Berdasarkan permasalahan tersebut, maka penulis akan memfokuskan tentang bagaimana orientasi politik pengurus DPW PPP Lampung terhadap konflik PPP di tingkat pusat. Selain itu fokus tempat penelitian adalah pada DPW PPP Lampung tanpa meneliti langsung di DPP PPP di Jakarta, hal ini disebabkan karena penelitian ini hanya ditujukan pada orientasi dan sikap politik pengurus DPW PPP Lampung terhadap konflik PPP di tingkat pusat. Penelitian ini menggunakan Almond dan Verba, dalam budaya politik mengandung komponen obyek politik sebagai berikut

a. Komponen kognitif yaitu komponen yang menyangkut pengetahuan tentang politik dan kepercayaan pada politik, peranan dan segala kewajibannya.
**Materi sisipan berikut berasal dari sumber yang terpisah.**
-- ==== Sys2Proof/Machine/Contain.lean ====
section
/-! DEFINITION. Containment (section 11.5), and the entries to QUIET, TRANSPARENT and RESTARTING. -/

namespace Sys2Proof.Machine

/-! ### QUIET (R173, R107) -/

/-- A paint as the part enters QUIET: one that has not issued all its rows is interrupted, and ends if nothing it issued
is outstanding (R107). -/
def Paint.quieted (p : Paint) : Paint :=
  match p.stage with
  | .ended => p
  | .glyph => { p with interrupted := true }
  | .rows =>
    if p.rowsIssued < 32 then
      { p with interrupted := true, stage := if p.rowsDone = p.rowsIssued then .ended else .rows }
    else p

/-- The part enters QUIET (R173). -/
def enterQuiet (s : State) : State :=
  { s with part := .quiet, painter := { s.painter with slots := s.painter.slots.map Paint.quieted } }

/-! ### TRANSPARENT (R174) -/

/-- The Commit Unit on entry to TRANSPARENT (R17), and at a warm restart (R18). Its turn among the write-back queues
goes on from the queue last served (DESIGN CHOICE, log 8). -/
def CommitUnit.emptied (c : CommitUnit) : CommitUnit :=
  { c with queue := [], fetch := .const .idle, fetches := [], wbShowings := [], wbJournal := false, wbStreams := [] }

/-- An in-flight entry on entry to TRANSPARENT: its plan is lost (R138). -/
def losePlan (e : Option InFlight) : Option InFlight := e.map fun x => { x with plan := .none }

/-- The idle timers stop (R138). -/
def stopIdleTimers (v : Vector PanelScan 24) : Vector PanelScan 24 := mapTab v fun x => { x with idleStart := none }

/-- Every panel is IDLE from the entry to RESTARTING on (R138), and so has no latch and a stopped timer (R125). The
latches are dropped without handing anything back (R128, R139, log 50). -/
def idlePanels (v : Vector PanelScan 24) : Vector PanelScan 24 :=
  mapTab v fun x => { PanelScan.idle with lastRow := x.lastRow }

/-- The part enters TRANSPARENT (R174, R17, R57, R69, R138). -/
def enterTransparent (s : State) : State :=
  let s1 := dropOwn s
  { s1 with
    part := .transparent
    traffic := { s1.traffic with inflight := mapTab s1.traffic.inflight losePlan }
    commit := s1.commit.emptied
    journal := { s1.journal with fetch := .none, gapStart := none }
    due := .empty
    scan := stopIdleTimers s1.scan
    reports := { s1.reports with headerQueued := false } }

/-! ### Containment (R172) -/

/-- What containment does after a fault. -/
inductive Containment where
  | none
  | quiet
  | transparent
  | already
  deriving DecidableEq, Repr

/-- The action codes of MEMORY_FAULT (R188). -/
def Containment.code : Containment → Nat
  | .none => 0
  | .quiet => 1
  | .transparent => 2
  | .already => 3

/-- The containment action of the mode, the part state and the faulting requester (R172). -/
def containment (mode : ContainMode) (part : PartState) (byReport : Bool) : Containment :=
  match part, mode with
  | .running, .report => .none
  | .running, .quiet => .quiet
  | .running, .transparent => .transparent
  | .quiet, .report => .already
  | .quiet, .quiet => if byReport then .transparent else .already
  | .quiet, .transparent => .transparent
  | .transparent, _ => .already
  | _, _ => .none

/-- The containment action is taken (R172). -/
def contain (s : State) (c : Containment) : State :=
  match c with
  | .quiet => enterQuiet s
  | .transparent => enterTransparent s
  | _ => s

/-- MEMORY_FAULT is raised for a request of the Commit Unit, the Cell Painter or the Notice Unit, and the containment
mode acts (R171, R172). -/
def memoryFault (s : State) (r : Requester) (addr : BitVec 32) (isWrite : Bool) : State :=
  let c := containment s.setup.mode s.part false
  contain (raise s .memoryFault (le8 r.code)
    (le32 addr.toNat ++ le8 (classify s addr.toNat).code ++ le8 (kindCode isWrite) ++ le8 c.code)) c

/-- A Report Unit write faults (R169): the record or the header write is dropped, the overflow flag is set, and the
containment mode acts. -/
def reportWriteFault (s : State) (isRecord : Bool) : State :=
  let r := if isRecord then { s.reports with queue := s.reports.queue.tail } else s.reports
  contain { s with reports := r.setOverflow } (containment s.setup.mode s.part true)

/-! ### RESTARTING (R180, R181) -/

/-- A warm restart begins at stage 1 (R181): no block issues a new own request, and the outstanding ones are awaited and
discarded; every panel is IDLE and its latch dropped (R125, R138), so that no slot's latch count counts one (R141, R154,
log 50). -/
def beginRestart (s : State) : State :=
  let s1 := dropOwn s
  { s1 with
    part := .restarting
    start := { s1.start with stage := .wait }
    clock := { s1.clock with withheld := 0, pendingSet := none }
    journal := { s1.journal with gapStart := none }
    scan := idlePanels s1.scan
    trailers := { s1.trailers with streams := unlatchedStreams s1.trailers.streams } }

/-- A restart request (R180): it changes nothing while a restart is still waiting in stage 1. -/
def requestRestart (s : State) : State :=
  match s.part with
  | .loading => s
  | .restarting => if s.start.stage = .wait then s else beginRestart s
  | _ => beginRestart s

end Sys2Proof.Machine
end

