/-! ### Record fetches and write-backs -/

/-- COMMIT_FETCH_COMPLETE (R13). Before the last burst of a fetch is answered, the answer is only noted. With the last,
and every answer OK, a FETCHING record becomes IDLE and its content, the answers in address order, is handed to its
owner by `handRecord`, whatever its family; a FETCHING_STALE one is discarded and joins the tail of the commit queue. If
an answer was FAULT, or a burst timed out, nothing is handed on: MEMORY_FAULT is reported with the address of the first
burst that faulted (log 10; its action byte under mode REPORT in QUIET is the reading of log 27), and the record becomes
IDLE, or is queued again if it was stale, under mode QUIET as well, which takes RUNNING to QUIET (R171 to R173). Mode
TRANSPARENT enters TRANSPARENT, where every record is IDLE (R17, R174); that this entry drops the plans of forwarded
reads and empties the report header queue is the reading of log 25. A title handed over is the record's first 28 bytes
with the record's length, 28 at most; the roster lines that name a showing of that title show their content anew, and no
other line changes (R81). -/
def Obligations.RecordFetchEnded : Prop :=
  (∀ (s : State) (m : MemTag) (u : TagUse) (r : RecordId) (k : Nat) (f : Fetch) (c : Instr) (res : ReadResult)
    (ended : State),
    readEnds s m u (.commitFetch r k) (fun st data => .commitFetchComplete m st data) c res ended → s.active = true →
    s.commit.fetches.find? (fun x => x.record == r) = some f →
    let bursts := (fetchShape r).1
    let taken := f.taken ++ [(k, res)]
    let rest := s.commit.fetches.filter fun x => x.record != r
    ∃ t, exec c s = .next t ∧
      (taken.length < bursts → t = { ended with
        commit := { s.commit with
          fetches := s.commit.fetches.map fun x => if x.record = r then { f with taken := taken } else x }
        offers := t.offers }) ∧
      (bursts ≤ taken.length → (∀ x ∈ taken, x.2 ≠ .fault) → s.commit.fetch.get r = .stale →
        t = { ended with
          commit := { s.commit with
            fetches := rest, fetch := s.commit.fetch.set r .queued, queue := s.commit.queue ++ [r] }
          offers := t.offers }) ∧
      (∀ d : Nat → List Byte, bursts ≤ taken.length → (∀ x ∈ taken, x.2 ≠ .fault) →
        (∀ j, j < bursts → resultOf taken j = some (.ok (d j))) → s.commit.fetch.get r = .fetching →
        t = { handRecord { ended with commit := { s.commit with
                fetches := rest, fetch := s.commit.fetch.set r .idle } } r ((List.range bursts).flatMap d) with
              offers := t.offers }) ∧
      (∀ j, bursts ≤ taken.length → taken.find? (fun x => x.2 == .fault) = some (j, .fault) →
        s.commit.fetch.get r = .fetching ∨ s.commit.fetch.get r = .stale →
        let stale := s.commit.fetch.get r = .stale
        let left : State := { ended with
          commit := { s.commit with
            fetches := rest
            fetch := s.commit.fetch.set r (if stale then .queued else .idle)
            queue := if stale then s.commit.queue ++ [r] else s.commit.queue }
          reports := t.reports }
        reportsMade s t [memoryFaultReport s .commit (BitVec.ofNat 32 (recordAddr s r + 128 * j)) false] ∧
        (s.setup.mode = .report ∨ (s.setup.mode = .quiet ∧ s.part = .quiet) → t = { left with offers := t.offers }) ∧
        (s.setup.mode = .quiet → s.part = .running → quietFrom left t) ∧
        (s.setup.mode = .transparent → transparentFrom { ended with reports := t.reports } t))) ∧
  ∀ (s : State) (k : TitleIx) (bs : List Byte),
    let t := handRecord s (.title k) bs
    let names := fun p l => (s.line p l).kind.isRoster = true ∧
      ∃ i, lineAt s.roster.assign p l = some i ∧ (s.seats.entries.get i).title = k
    let changed := fun (r : CellRef) => cellAt t.roster.targets r ≠ cellAt s.roster.targets r
    t = { s with roster := t.roster, painter := t.painter } ∧
      t.roster = { s.roster with
        titles := t.roster.titles, shown := t.roster.shown, targets := t.roster.targets } ∧
      (∀ p l, names p l → (computeLine t p l).roster = t.roster) ∧
      (∀ p l, ¬names p l → lineAt t.roster.shown p l = lineAt s.roster.shown p l) ∧
      (∀ r : CellRef, changed r → names r.panel r.line) ∧ offeredByTarget s t changed ∧
      t.roster.titles = setAt s.roster.titles k { text := bs.take 28, length := min (u8 bs 28) 28 }
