@[simp] theorem slotCommitted_keeps (s : State) (i : JournalIx) :
    (slotCommitted s i).resetN = s.resetN ∧ (slotCommitted s i).lrstN = s.lrstN ∧ (slotCommitted s i).part = s.part ∧
    (slotCommitted s i).decoder = s.decoder ∧ (slotCommitted s i).setup = s.setup ∧
    (slotCommitted s i).start = s.start ∧ (slotCommitted s i).traffic = s.traffic ∧
    (slotCommitted s i).commit = s.commit ∧ (slotCommitted s i).offers = s.offers ∧
    (slotCommitted s i).seats = s.seats ∧ (slotCommitted s i).holds = s.holds ∧ (slotCommitted s i).clock = s.clock ∧
    (slotCommitted s i).due = s.due ∧ (slotCommitted s i).roster = s.roster ∧
    (slotCommitted s i).painter = s.painter ∧ (slotCommitted s i).notices = s.notices ∧
    (slotCommitted s i).scan = s.scan ∧ (slotCommitted s i).trailers = s.trailers ∧
    (slotCommitted s i).reports = s.reports ∧ (slotCommitted s i).memOut = s.memOut ∧
    (slotCommitted s i).ctlOut = s.ctlOut ∧ (slotCommitted s i).free = s.free ∧
    (slotCommitted s i).pending = s.pending := by
  unfold slotCommitted
  dsimp only
  (repeat' split) <;> simp

@[simp] theorem lapWritten_keeps (s : State) (i : JournalIx) (v : Byte) :
    (lapWritten s i v).resetN = s.resetN ∧ (lapWritten s i v).lrstN = s.lrstN ∧ (lapWritten s i v).part = s.part ∧
    (lapWritten s i v).decoder = s.decoder ∧ (lapWritten s i v).setup = s.setup ∧ (lapWritten s i v).start = s.start ∧
    (lapWritten s i v).traffic = s.traffic ∧ (lapWritten s i v).commit = s.commit ∧
    (lapWritten s i v).offers = s.offers ∧ (lapWritten s i v).seats = s.seats ∧ (lapWritten s i v).holds = s.holds ∧
    (lapWritten s i v).clock = s.clock ∧ (lapWritten s i v).due = s.due ∧ (lapWritten s i v).roster = s.roster ∧
    (lapWritten s i v).painter = s.painter ∧ (lapWritten s i v).notices = s.notices ∧
    (lapWritten s i v).scan = s.scan ∧ (lapWritten s i v).trailers = s.trailers ∧
    (lapWritten s i v).memOut = s.memOut ∧ (lapWritten s i v).ctlOut = s.ctlOut ∧ (lapWritten s i v).free = s.free ∧
    (lapWritten s i v).pending = s.pending := by
  unfold lapWritten
  dsimp only
  (repeat' split) <;> simp

@[simp] theorem gateRefused_keeps (s : State) (k : JournalIx) (r : JournalRec) :
    (gateRefused s k r).resetN = s.resetN ∧ (gateRefused s k r).lrstN = s.lrstN ∧ (gateRefused s k r).part = s.part ∧
    (gateRefused s k r).decoder = s.decoder ∧ (gateRefused s k r).setup = s.setup ∧
    (gateRefused s k r).start = s.start ∧ (gateRefused s k r).traffic = s.traffic ∧
    (gateRefused s k r).commit = s.commit ∧ (gateRefused s k r).offers = s.offers ∧
    (gateRefused s k r).seats = s.seats ∧ (gateRefused s k r).journal = s.journal ∧
    (gateRefused s k r).holds = s.holds ∧ (gateRefused s k r).clock = s.clock ∧ (gateRefused s k r).due = s.due ∧
    (gateRefused s k r).roster = s.roster ∧ (gateRefused s k r).painter = s.painter ∧
    (gateRefused s k r).notices = s.notices ∧ (gateRefused s k r).scan = s.scan ∧
    (gateRefused s k r).trailers = s.trailers ∧ (gateRefused s k r).memOut = s.memOut ∧
    (gateRefused s k r).ctlOut = s.ctlOut ∧ (gateRefused s k r).free = s.free ∧
    (gateRefused s k r).pending = s.pending := by
  simp [gateRefused]
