-- ==== Sys2Proof/Laws/Answers.lean ====
section
/-! SUPPORT. The answers to own requests, the issue of requests, and the responses to controller requests. What each operation leaves unchanged, field by field; `simp` uses every one of these facts. -/

namespace Sys2Proof.Machine

@[simp] theorem fetchOk_keeps (s : State) (r : RecordId) (bs : List Byte) :
    (fetchOk s r bs).resetN = s.resetN ∧ (fetchOk s r bs).lrstN = s.lrstN ∧ (fetchOk s r bs).part = s.part ∧
    (fetchOk s r bs).decoder = s.decoder ∧ (fetchOk s r bs).setup = s.setup ∧ (fetchOk s r bs).start = s.start ∧
    (fetchOk s r bs).traffic = s.traffic ∧ (fetchOk s r bs).offers = s.offers ∧ (fetchOk s r bs).journal = s.journal ∧
    (fetchOk s r bs).clock = s.clock ∧ (fetchOk s r bs).scan = s.scan ∧ (fetchOk s r bs).memOut = s.memOut ∧
    (fetchOk s r bs).ctlOut = s.ctlOut ∧ (fetchOk s r bs).pending = s.pending := by
  unfold fetchOk
  (repeat' split) <;> simp

@[simp] theorem fetchFault_keeps (s : State) (r : RecordId) (k : Nat) :
    (fetchFault s r k).resetN = s.resetN ∧ (fetchFault s r k).lrstN = s.lrstN ∧
    (fetchFault s r k).decoder = s.decoder ∧ (fetchFault s r k).setup = s.setup ∧ (fetchFault s r k).start = s.start ∧
    (fetchFault s r k).offers = s.offers ∧ (fetchFault s r k).seats = s.seats ∧ (fetchFault s r k).holds = s.holds ∧
    (fetchFault s r k).clock = s.clock ∧ (fetchFault s r k).roster = s.roster ∧
    (fetchFault s r k).notices = s.notices ∧ (fetchFault s r k).trailers = s.trailers ∧
    (fetchFault s r k).memOut = s.memOut ∧ (fetchFault s r k).ctlOut = s.ctlOut ∧ (fetchFault s r k).free = s.free ∧
    (fetchFault s r k).pending = s.pending := by
  unfold fetchFault
  dsimp only
  (repeat' split) <;> simp

@[simp] theorem endFetch_keeps (s : State) (f : Fetch) :
    (endFetch s f).resetN = s.resetN ∧ (endFetch s f).lrstN = s.lrstN ∧ (endFetch s f).decoder = s.decoder ∧
    (endFetch s f).setup = s.setup ∧ (endFetch s f).start = s.start ∧ (endFetch s f).offers = s.offers ∧
    (endFetch s f).clock = s.clock ∧ (endFetch s f).memOut = s.memOut ∧ (endFetch s f).ctlOut = s.ctlOut ∧
    (endFetch s f).pending = s.pending := by
  unfold endFetch
  dsimp only
  (repeat' split) <;> simp

@[simp] theorem commitFetchDone_keeps (s : State) (r : RecordId) (k : Nat) (x : ReadResult) :
    (commitFetchDone s r k x).resetN = s.resetN ∧ (commitFetchDone s r k x).lrstN = s.lrstN ∧
    (commitFetchDone s r k x).decoder = s.decoder ∧ (commitFetchDone s r k x).setup = s.setup ∧
    (commitFetchDone s r k x).start = s.start ∧ (commitFetchDone s r k x).offers = s.offers ∧
    (commitFetchDone s r k x).clock = s.clock ∧ (commitFetchDone s r k x).memOut = s.memOut ∧
    (commitFetchDone s r k x).ctlOut = s.ctlOut ∧ (commitFetchDone s r k x).pending = s.pending := by
  unfold commitFetchDone
  dsimp only
  (repeat' split) <;> simp

@[simp] theorem journalFetchDone_keeps (s : State) (a : BitVec 32) (x : ReadResult) :
    (journalFetchDone s a x).resetN = s.resetN ∧ (journalFetchDone s a x).lrstN = s.lrstN ∧
    (journalFetchDone s a x).decoder = s.decoder ∧ (journalFetchDone s a x).setup = s.setup ∧
    (journalFetchDone s a x).start = s.start ∧ (journalFetchDone s a x).offers = s.offers ∧
    (journalFetchDone s a x).clock = s.clock ∧ (journalFetchDone s a x).notices = s.notices ∧
    (journalFetchDone s a x).trailers = s.trailers ∧ (journalFetchDone s a x).memOut = s.memOut ∧
    (journalFetchDone s a x).ctlOut = s.ctlOut ∧ (journalFetchDone s a x).pending = s.pending := by
  unfold journalFetchDone
  dsimp only
  (repeat' split) <;> simp

@[simp] theorem writeBackDone_keeps (s : State) (a : BitVec 32) (x : ReadResult) :
    (writeBackDone s a x).resetN = s.resetN ∧ (writeBackDone s a x).lrstN = s.lrstN ∧
    (writeBackDone s a x).decoder = s.decoder ∧ (writeBackDone s a x).setup = s.setup ∧
    (writeBackDone s a x).start = s.start ∧ (writeBackDone s a x).offers = s.offers ∧
    (writeBackDone s a x).seats = s.seats ∧ (writeBackDone s a x).holds = s.holds ∧
    (writeBackDone s a x).clock = s.clock ∧ (writeBackDone s a x).roster = s.roster ∧
    (writeBackDone s a x).notices = s.notices ∧ (writeBackDone s a x).trailers = s.trailers ∧
    (writeBackDone s a x).memOut = s.memOut ∧ (writeBackDone s a x).ctlOut = s.ctlOut ∧
    (writeBackDone s a x).free = s.free ∧ (writeBackDone s a x).pending = s.pending := by
  unfold writeBackDone
  (repeat' split) <;> simp

@[simp] theorem paintMemoryFault_keeps (s : State) (k : Fin 2) (a : BitVec 32) (w : Bool) :
    (paintMemoryFault s k a w).resetN = s.resetN ∧ (paintMemoryFault s k a w).lrstN = s.lrstN ∧
    (paintMemoryFault s k a w).decoder = s.decoder ∧ (paintMemoryFault s k a w).setup = s.setup ∧
    (paintMemoryFault s k a w).start = s.start ∧ (paintMemoryFault s k a w).offers = s.offers ∧
    (paintMemoryFault s k a w).seats = s.seats ∧ (paintMemoryFault s k a w).holds = s.holds ∧
    (paintMemoryFault s k a w).clock = s.clock ∧ (paintMemoryFault s k a w).roster = s.roster ∧
    (paintMemoryFault s k a w).notices = s.notices ∧ (paintMemoryFault s k a w).trailers = s.trailers ∧
    (paintMemoryFault s k a w).memOut = s.memOut ∧ (paintMemoryFault s k a w).ctlOut = s.ctlOut ∧
    (paintMemoryFault s k a w).free = s.free ∧ (paintMemoryFault s k a w).pending = s.pending := by
  unfold paintMemoryFault
  (repeat' split) <;> simp

@[simp] theorem glyphReadDone_keeps (s : State) (k : Fin 2) (a : BitVec 32) (x : ReadResult) :
    (glyphReadDone s k a x).resetN = s.resetN ∧ (glyphReadDone s k a x).lrstN = s.lrstN ∧
    (glyphReadDone s k a x).decoder = s.decoder ∧ (glyphReadDone s k a x).setup = s.setup ∧
    (glyphReadDone s k a x).start = s.start ∧ (glyphReadDone s k a x).offers = s.offers ∧
    (glyphReadDone s k a x).seats = s.seats ∧ (glyphReadDone s k a x).holds = s.holds ∧
    (glyphReadDone s k a x).clock = s.clock ∧ (glyphReadDone s k a x).roster = s.roster ∧
    (glyphReadDone s k a x).notices = s.notices ∧ (glyphReadDone s k a x).trailers = s.trailers ∧
    (glyphReadDone s k a x).memOut = s.memOut ∧ (glyphReadDone s k a x).ctlOut = s.ctlOut ∧
    (glyphReadDone s k a x).free = s.free ∧ (glyphReadDone s k a x).pending = s.pending := by
  unfold glyphReadDone
  dsimp only
  (repeat' split) <;> simp

@[simp] theorem rowWriteDone_keeps (s : State) (k : Fin 2) (r : Nat) (a : BitVec 32) (x : ReadResult) :
    (rowWriteDone s k r a x).resetN = s.resetN ∧ (rowWriteDone s k r a x).lrstN = s.lrstN ∧
    (rowWriteDone s k r a x).decoder = s.decoder ∧ (rowWriteDone s k r a x).setup = s.setup ∧
    (rowWriteDone s k r a x).start = s.start ∧ (rowWriteDone s k r a x).offers = s.offers ∧
    (rowWriteDone s k r a x).seats = s.seats ∧ (rowWriteDone s k r a x).holds = s.holds ∧
    (rowWriteDone s k r a x).clock = s.clock ∧ (rowWriteDone s k r a x).roster = s.roster ∧
    (rowWriteDone s k r a x).notices = s.notices ∧ (rowWriteDone s k r a x).trailers = s.trailers ∧
    (rowWriteDone s k r a x).memOut = s.memOut ∧ (rowWriteDone s k r a x).ctlOut = s.ctlOut ∧
    (rowWriteDone s k r a x).free = s.free ∧ (rowWriteDone s k r a x).pending = s.pending := by
  unfold rowWriteDone
  dsimp only
  (repeat' split) <;> simp

@[simp] theorem glyphFetchDone_keeps (s : State) (e : CacheIx) (a : BitVec 32) (x : ReadResult) :
    (glyphFetchDone s e a x).resetN = s.resetN ∧ (glyphFetchDone s e a x).lrstN = s.lrstN ∧
    (glyphFetchDone s e a x).decoder = s.decoder ∧ (glyphFetchDone s e a x).setup = s.setup ∧
    (glyphFetchDone s e a x).start = s.start ∧ (glyphFetchDone s e a x).offers = s.offers ∧
    (glyphFetchDone s e a x).seats = s.seats ∧ (glyphFetchDone s e a x).holds = s.holds ∧
    (glyphFetchDone s e a x).clock = s.clock ∧ (glyphFetchDone s e a x).roster = s.roster ∧
    (glyphFetchDone s e a x).trailers = s.trailers ∧ (glyphFetchDone s e a x).memOut = s.memOut ∧
    (glyphFetchDone s e a x).ctlOut = s.ctlOut ∧ (glyphFetchDone s e a x).free = s.free ∧
    (glyphFetchDone s e a x).pending = s.pending := by
  unfold glyphFetchDone
  dsimp only
  (repeat' split) <;> simp

@[simp] theorem reportRecordDone_keeps (s : State) (x : ReadResult) :
    (reportRecordDone s x).resetN = s.resetN ∧ (reportRecordDone s x).lrstN = s.lrstN ∧
    (reportRecordDone s x).decoder = s.decoder ∧ (reportRecordDone s x).setup = s.setup ∧
    (reportRecordDone s x).start = s.start ∧ (reportRecordDone s x).offers = s.offers ∧
    (reportRecordDone s x).seats = s.seats ∧ (reportRecordDone s x).holds = s.holds ∧
    (reportRecordDone s x).clock = s.clock ∧ (reportRecordDone s x).roster = s.roster ∧
    (reportRecordDone s x).notices = s.notices ∧ (reportRecordDone s x).trailers = s.trailers ∧
    (reportRecordDone s x).memOut = s.memOut ∧ (reportRecordDone s x).ctlOut = s.ctlOut ∧
    (reportRecordDone s x).free = s.free ∧ (reportRecordDone s x).pending = s.pending := by
  unfold reportRecordDone
  dsimp only
  (repeat' split) <;> simp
b. Komponen afektif yaitu perasaan terhadap sistem politik atau peranannya, para aktor dan penampilannya.

c. Komponen evaluatif yaitu penilaian dan opini tentang objek politik yang biasanya melibatkan nilai-nilai standar terhadap objek politik dan kejadian-kejadian (Sastroatmodjo, 1995: 37).

Berdasarkan tiga komponen dalam penggunaan teori orientasi politik tersebut yang ditunjukan perilaku politik DPW PPP Lampung terhadap konflik PPP di tingkat pusat, yang dinilai dari beberapa komponen yaitu:

1. Komponen kognitif, berkaitan dengan terjadinya konflik kepengurusan PPP di tingkat pusat yang meliputi:


(54)

a. Pengetahuan tentang konflik; b. Latar belakang terjadinya konflik; c. Kronologi terjadinya konflik.

2. Komponen Afektif,dalam hal ini dimaksudkan untuk melihat tentang sikap dan perasaan pengurus Dewan Pimpinan Wilayah PPP Provinsi Lampung terhadap konflik yang terjadi di tingkat pusat.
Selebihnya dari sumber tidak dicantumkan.